Recruiting and retaining experienced, high-quality drivers is a challenge. The job demands long hours on the road away from family. To keep up with driver demand and support recruitment efforts, many of today’s trucks are decked out with all the latest in technology: GPS; TVs; refrigerators; entertainment systems; you name it. While this is certainly important in terms of driver retention, fleet managers need to consider the enormous toll this takes on the truck’s battery.
“Just as technology inside the home has grown, so has the number of devices that can be used inside of a cab,” says Dave Lajeunesse, director of engineering for Phillips Industries. “More systems are being produced to allow drivers to operate more devices.”
“Hotel load demands seem to increase year over year,” agrees Jeff Brakley, the senior business portfolio manager for trucks at Maxwell Technologies. “As more electronics are added to today’s commercial trucks to meet regulatory and customer demands, we will continue to see increases in both parasitic and hotel loads. Demands for creature comforts such as cell phones, laptops, refrigerators, microwave ovens, TVs and DVD players further add to the ever-growing list of hotel loads.”

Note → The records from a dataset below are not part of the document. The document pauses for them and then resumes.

-- ==== Sys2Proof/Proofs/Report/Bindings.lean ====
section
/-! PROOFS. EVT_BIND and the bound actions (R190, R191). -/

namespace Sys2Proof.Machine

/-! ### One binding that fires -/

theorem fireSlot_empty {code slot : Nat} {s : State} (h : s.rpt.binding slot = none) : fireSlot code slot s = s := by
  unfold fireSlot
  rw [h]

/-- On an ACTIVE lane with no entry pending, a binding that fires executes its action, once its slot is emptied where it
is a once slot. -/
theorem fireOne_active {slot : Nat} {b : Binding} {s u t : State} {st : Status}
    (hu : u = if b.once then { s with rpt := s.rpt.setBinding none slot } else s) (hm : u.lpm.mode = .active)
    (hentry : u.lpm.entry = none) (hact : boundAction b.action u = (t, st)) :
    fireOne slot b s = if st.accepted then t else raiseQuiet (.bindingFailed slot b.trigger b.action.code st) t := by
  have hcancel : boundCancel b.action u = u := if_neg (by simp [hentry])
  unfold fireOne
  simp only [← hu, wake_active hm, hcancel, hact]

section
variable {n : Notice} {once : Bool} {a : BindAction} {s u : State} (hm : s.lpm.mode = .active) (hentry : s.lpm.entry = none)
  (h1 : s.rpt.bind1 = some { once := once, trigger := n.code, action := a }) (h2 : s.rpt.bind2 = none)
  (h3 : s.rpt.bind3 = none) (h4 : s.rpt.bind4 = none) (hu : u = if once then { s with rpt.bind1 := none } else s)

include h2 h3 h4 hu in
/-- The lane as the binding fires differs in its report unit alone, whose other slots stay empty. -/
theorem fired_rest : ∃ r, u = { s with rpt := r } ∧ r.bind2 = none ∧ r.bind3 = none ∧ r.bind4 = none := by
  cases once with
  | true => exact ⟨_, hu, h2, h3, h4⟩
  | false => exact ⟨s.rpt, hu, h2, h3, h4⟩

include hm hentry h1 h2 h3 h4 hu in
/-- A notice whose kind is bound in slot 1 alone. -/
theorem raiseLoud_bound {t x : State} {st : Status} (hact : boundAction a u = (t, st)) (hrpt : t.rpt = u.rpt)
    (hx : (if st.accepted then t else raiseQuiet (.bindingFailed 1 n.code a.code st) t) = x) :
    raiseLoud n s = raiseQuiet n x := by
  obtain ⟨r, hur, hr2, hr3, hr4⟩ := fired_rest h2 h3 h4 hu
  have hone : fireSlot n.code 1 s = x := by
    have hfire := fireOne_active (slot := 1) (b := { once := once, trigger := n.code, action := a }) hu
      (by rw [hur]; exact hm) (by rw [hur]; exact hentry) hact
    unfold fireSlot
    rw [show s.rpt.binding 1 = _ from h1]
    simp only [if_true]
    exact hfire.trans hx
  have hbind (i : Nat) : x.rpt.binding i = u.rpt.binding i := by
    rw [← hx]
    split
    · rw [hrpt]
    · rw [raiseQuiet_binding, hrpt]
  have hempty (i : Nat) (hi : i = 2 ∨ i = 3 ∨ i = 4) : fireSlot n.code i x = x := by
    refine fireSlot_empty ((hbind i).trans ?_)
    rw [hur]
    rcases hi with rfl | rfl | rfl
    · exact hr2
    · exact hr3
    · exact hr4
  rw [raiseLoud, fireBindings, hone, hempty 2 (by simp), hempty 3 (by simp), hempty 4 (by simp)]

include hm hentry h1 h2 h3 h4 hu in
/-- An action that passes its checks. -/
theorem raiseLoud_acts {t : State} {st : Status} (hact : boundAction a u = (t, st)) (hst : st.accepted = true)
    (hrpt : t.rpt = u.rpt) : raiseLoud n s = raiseQuiet n t :=
  raiseLoud_bound hm hentry h1 h2 h3 h4 hu hact hrpt (if_pos hst)

include hm hentry h1 h2 h3 h4 hu in
/-- An action that its checks refuse. -/
theorem raiseLoud_fails {st : Status} (hact : boundAction a u = (u, st)) (hst : st.accepted = false) :
    raiseLoud n s = raiseQuiet n (raiseQuiet (.bindingFailed 1 n.code a.code st) u) :=
  raiseLoud_bound hm hentry h1 h2 h3 h4 hu hact rfl (if_neg (by rw [hst]; decide))

end

/-! ### What the bound actions draw -/

theorem boundKick_refused {p : Port} {s : State} {st : Status} (h : kickRefusal p s = some st) :
    boundAction (.kick p) s = (s, st) := by
  show kick raiseQuiet 0#8 p s = _
  simp only [kick, h]

theorem boundKick_accepted {p : Port} {s : State} (h : kickRefusal p s = none) :
    boundAction (.kick p) s = (kickAccepted raiseQuiet 0#8 p s, .ok) := by
  show kick raiseQuiet 0#8 p s = _
  simp only [kick, h]

/-- What a kick draws of a present port with a permit, from its mode. -/
theorem kickRefusal_busy {p : Port} {s : State} (hp : s.set.present p = true) (hk : s.permitOf p ≠ .none)
    (hm : (s.port p).mode = .unknown ∨ (s.port p).mode = .kicking ∨ (s.port p).mode = .fault) :
    kickRefusal p s = some .refusedBusy := by
  rcases hm with h | h | h <;> simp [kickRefusal, hp, hk, h]

section
variable {price : Nat} {s : State} (hopen : s.txn.state = .opened) (hhold : s.bag.watch ≠ .hold) (h0 : price ≠ 0)
  (hmax : price ≤ 999999)

include hopen hhold h0 hmax in
theorem boundCapture_taken (hcal : s.wgt.chanP.calValid = true) (hop : s.wgt.chanP.op = none) :
    boundAction (.capture price) s = (takeSlot .p (.capture price 0 []) 0#8 (1000 * s.set.captureTimeout) s, .pending) := by
  show startCapture 0#8 0 price [] s = _
  simp [startCapture, hopen, hhold, h0, Nat.not_lt.mpr hmax, hcal, hop, Settings.captureMs]

theorem boundCapture_closed (h : s.txn.state ≠ .opened) : boundAction (.capture price) s = (s, .refusedState) := if_pos h

include hopen in
theorem boundCapture_hold (h : s.bag.watch = .hold) : boundAction (.capture price) s = (s, .refusedHold) :=
  (if_neg (not_not_intro hopen)).trans (if_pos h)

include hopen hhold h0 hmax in
theorem boundCapture_uncalibrated (hcal : s.wgt.chanP.calValid = false) :
    boundAction (.capture price) s = (s, .refusedState) := by
  show startCapture 0#8 0 price [] s = _
  simp [startCapture, hopen, hhold, h0, Nat.not_lt.mpr hmax, hcal]

include hopen hhold h0 hmax in
theorem boundCapture_busy (hcal : s.wgt.chanP.calValid = true) (hop : s.wgt.chanP.op ≠ none) :
    boundAction (.capture price) s = (s, .refusedBusy) := by
  have hheld : s.wgt.chanP.op.isSome = true := Option.isSome_iff_ne_none.mpr hop
  show startCapture 0#8 0 price [] s = _
  simp [startCapture, hopen, hhold, h0, Nat.not_lt.mpr hmax, hcal, hheld]

end

theorem boundFeed_started {lines : Nat} {s : State} (hm : s.pen.mode = .idle) (hs : s.sst.started = true)
    (hpaper : s.pen.paperOut = false) (hcover : s.pen.coverOpen = false) (hn : 1 ≤ lines) :
    boundAction (.startFeed lines) s = (startFeed raiseQuiet lines s, .ok) := by
  have h0 : lines ≠ 0 := by omega
  show prnFeed raiseQuiet lines s = _
  simp [prnFeed, hm, hs, hpaper, hcover, h0]

theorem boundFeed_fault {lines : Nat} {s : State} (hm : s.pen.mode = .fault) :
    boundAction (.startFeed lines) s = (s, .refusedState) := by
  show prnFeed raiseQuiet lines s = _
  simp only [prnFeed, hm]

theorem boundFeed_printing {lines : Nat} {s : State} (hm : s.pen.mode = .printing) :
    boundAction (.startFeed lines) s = (s, .refusedBusy) := by
  show prnFeed raiseQuiet lines s = _
  simp only [prnFeed, hm]

theorem boundFeed_open {lines : Nat} {s : State} (hm : s.pen.mode = .idle) (hs : s.sst.started = true)
    (h : s.pen.paperOut = true ∨ s.pen.coverOpen = true) : boundAction (.startFeed lines) s = (s, .refusedState) := by
  show prnFeed raiseQuiet lines s = _
  rcases h with h | h <;> simp [prnFeed, hm, hs, h]

/-! ### EVT_BIND (R190) -/

theorem actBind_range {r : Raise} {slot mode trigger action : Byte} {argument : BitVec 32} {s : State}
    (h : slot.toNat < 1 ∨ 4 < slot.toNat ∨ 2 < mode.toNat) :
    actBind slot mode trigger action argument r s = refuse .refusedRange s := if_pos h

theorem actBind_unreadable {r : Raise} {slot mode trigger action : Byte} {argument : BitVec 32} {s : State}
    (hm : mode ≠ 0#8) (h : BindAction.read action argument.toNat = none ∨ isTrigger trigger.toNat = false) :
    actBind slot mode trigger action argument r s = refuse .refusedRange s := by
  by_cases hout : slot.toNat < 1 ∨ 4 < slot.toNat ∨ 2 < mode.toNat
  · exact actBind_range hout
  · unfold actBind
    rw [if_neg hout, if_neg hm]
    cases ha : BindAction.read action argument.toNat with
    | none => rfl
    | some a =>
      have htrigger : isTrigger trigger.toNat = false := h.resolve_left (by rw [ha]; simp)
      simp only [htrigger, Bool.false_eq_true, if_false]

/-- Settles O16: the checks of EVT_BIND, and what each bound action draws on the lane as its binding fires. -/
theorem bindingSetAndFired : Obligations.BindingSetAndFired := by
  refine ⟨fun tag slot mode trigger action argument s hs h1 h4 => ⟨fun hm => ?clears, fun a hm ha ht => ?sets, fun h => ?refuses⟩,
    fun tag slot mode trigger action argument s hs h => ?slot, fun n once s hm hentry h1 h2 h3 h4 => ?arms,
    fun n once a s u hm hentry h1 h2 h3 h4 hu => ⟨fun p ha => ?kick, fun price ha => ?capture, fun lines ha => ?feed⟩⟩
  case clears =>
    have hin : ¬ (slot.toNat < 1 ∨ 4 < slot.toNat ∨ 2 < mode.toNat) := by
      rw [hm]
      simp only [BitVec.toNat_ofNat]
      omega
    exact exec_answers_of_ready rfl rfl hs rfl fun q => (if_neg hin).trans (if_pos hm)
  case sets =>
    have hm0 : mode ≠ 0#8 := by rcases hm with rfl | rfl <;> decide
    have hm2 : mode.toNat ≤ 2 := by rcases hm with rfl | rfl <;> decide
    have hin : ¬ (slot.toNat < 1 ∨ 4 < slot.toNat ∨ 2 < mode.toNat) := by omega
    refine exec_answers_of_ready rfl rfl hs rfl fun q => ?_
    show actBind slot mode trigger action argument raiseLoud (s.executing q) = _
    unfold actBind
    rw [if_neg hin, if_neg hm0]
    simp only [ha, ht, if_true]
    rfl
  case refuses =>
    refine refuses_of_ready rfl rfl hs fun q => ?_
    rcases h with h | ⟨hm, h⟩
    · exact actBind_range (r := raiseLoud) (.inr (.inr h))
    · exact actBind_unreadable (r := raiseLoud) hm h
  case slot =>
    exact refuses_of_ready rfl rfl hs fun q => actBind_range (r := raiseLoud) (h.imp id .inl)
  case arms =>
    refine raiseLoud_acts hm hentry h1 h2 h3 h4 rfl rfl rfl ?_
    unfold armReader
    split <;> rfl
  case kick =>
    subst ha
    obtain ⟨r, hur, -, -, -⟩ := fired_rest h2 h3 h4 hu
    refine ⟨fun hp hk hmode hretry hP hB hqueue hline hlow hfits => ?_, fun hp => ?_, fun hp hk => ?_, fun hp hk hmode => ?_⟩
    · have hgo : boundAction (.kick p) u = (u.energising 0#8 (s.permitOf p) p, .ok) := by
        rw [hur]
        refine (boundKick_accepted (s := { s with rpt := r }) (kickRefusal_closed (s := { s with rpt := r }) hp hk hmode hretry)).trans
          (congrArg (·, Status.ok) ?_)
        exact kickAccepted_granted (s := { s with rpt := r }) hmode hqueue hline hlow hfits hP hB
      refine (raiseLoud_acts hm hentry h1 h2 h3 h4 hu hgo rfl (by cases p <;> rfl)).trans (congrArg (raiseQuiet n) ?_)
      rw [hur]
      rfl
    · exact raiseLoud_fails hm hentry h1 h2 h3 h4 hu (boundKick_refused (by rw [hur]; simp [kickRefusal, hp])) rfl
    · refine raiseLoud_fails hm hentry h1 h2 h3 h4 hu (boundKick_refused ?_) rfl
      rw [hur]
      exact (if_neg (by simp [hp])).trans (if_pos hk)
    · refine raiseLoud_fails hm hentry h1 h2 h3 h4 hu (boundKick_refused ?_) rfl
      rw [hur]
      exact kickRefusal_busy hp hk hmode
  case capture =>
    subst ha
    obtain ⟨r, hur, -, -, -⟩ := fired_rest h2 h3 h4 hu
    have hfails {st : Status} := raiseLoud_fails (st := st) hm hentry h1 h2 h3 h4 hu
    refine ⟨fun hopen hhold h0 hmax hcal hop => ?_, fun h => ?_, fun hopen hhold => ?_,
      fun hopen hhold h0 hmax => ⟨fun hcal => ?_, fun hcal hop => ?_⟩⟩
    · have hgo : boundAction (.capture price) u = (takeSlot .p (.capture price 0 []) 0#8 (1000 * s.set.captureTimeout) u, .pending) := by
        rw [hur]
        exact boundCapture_taken hopen hhold h0 hmax hcal hop
      exact raiseLoud_acts hm hentry h1 h2 h3 h4 hu hgo rfl rfl
    · exact hfails (boundCapture_closed (by rw [hur]; exact h)) rfl
    · exact hfails (boundCapture_hold (by rw [hur]; exact hopen) (by rw [hur]; exact hhold)) rfl
    · exact hfails (boundCapture_uncalibrated (by rw [hur]; exact hopen) (by rw [hur]; exact hhold) h0 hmax
        (by rw [hur]; exact hcal)) rfl
    · exact hfails (boundCapture_busy (by rw [hur]; exact hopen) (by rw [hur]; exact hhold) h0 hmax
        (by rw [hur]; exact hcal) (by rw [hur]; exact hop)) rfl
  case feed =>
    subst ha
    obtain ⟨r, hur, -, -, -⟩ := fired_rest h2 h3 h4 hu
    have hfails {st : Status} := raiseLoud_fails (st := st) hm hentry h1 h2 h3 h4 hu
    refine ⟨fun hidle hs hc hn hP hB hact => ?_, fun h => ?_, fun h => ?_, fun hidle hs h => ?_⟩
    · have ⟨hpaper, hcover, _⟩ := hc
      have hgo := boundFeed_started (lines := lines) (s := u) (by rw [hur]; exact hidle) (by rw [hur]; exact hs)
        (by rw [hur]; exact hpaper) (by rw [hur]; exact hcover) hn
      have hstart := startFeed_now (r := raiseQuiet) (s := u) (by rw [hur]; exact hc) hn (by rw [hur]; exact hP)
        (by rw [hur]; exact hB) (by rw [hur]; exact hact)
      rw [hstart] at hgo
      refine (raiseLoud_acts hm hentry h1 h2 h3 h4 hu hgo rfl rfl).trans (congrArg (raiseQuiet n) ?_)
      rw [hur]
      rfl
    · exact hfails (boundFeed_fault (by rw [hur]; exact h)) rfl
    · exact hfails (boundFeed_printing (by rw [hur]; exact h)) rfl
    · exact hfails (boundFeed_open (by rw [hur]; exact hidle) (by rw [hur]; exact hs) (by rw [hur]; exact h)) rfl

end Sys2Proof.Machine
end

Fleet managers are certainly seeing the effects of this increase in electrical demand. In addition to all the new devices draining the electrical, fleets are still battling the usual battery-drain culprits. David Foster, director of maintenance for Worldwide Equipment Leasing, recalls several issues including: Drivers using lift gates without the power unit running (to keep it charged) or the power cord not properly plugged in and supplying charge to the lift gate battery; drivers leaving the inside box lights on after parking the truck; they leave their headlights on while loading at docks; and issues with refrigerators and inverters causing unnecessary drains on batteries.
“Years ago,” begins Bruce Essig, Odyssey national program manager for EnerSys, “if you turned the vehicle off, the electrical loads went away. Not so anymore. Many of today electronics run constantly: Clocks, navigation systems, alarms, fuel injection computers, etc.”
More than anything else, this is the problem that leads to battery failures—too many things running too long overnight.
“There isn’t one particular issue that leads to a truck not starting. It’s more of a cumulative thing—whatever sets it off is just the straw that broke the camel’s back,” says Bruce Purkey of Purkey’s Fleet Electric. “Drivers leave things on all weekend, then the truck won’t start in the morning. None of this affects the truck when it’s on and running. It’s when it’s off that’s the killer.”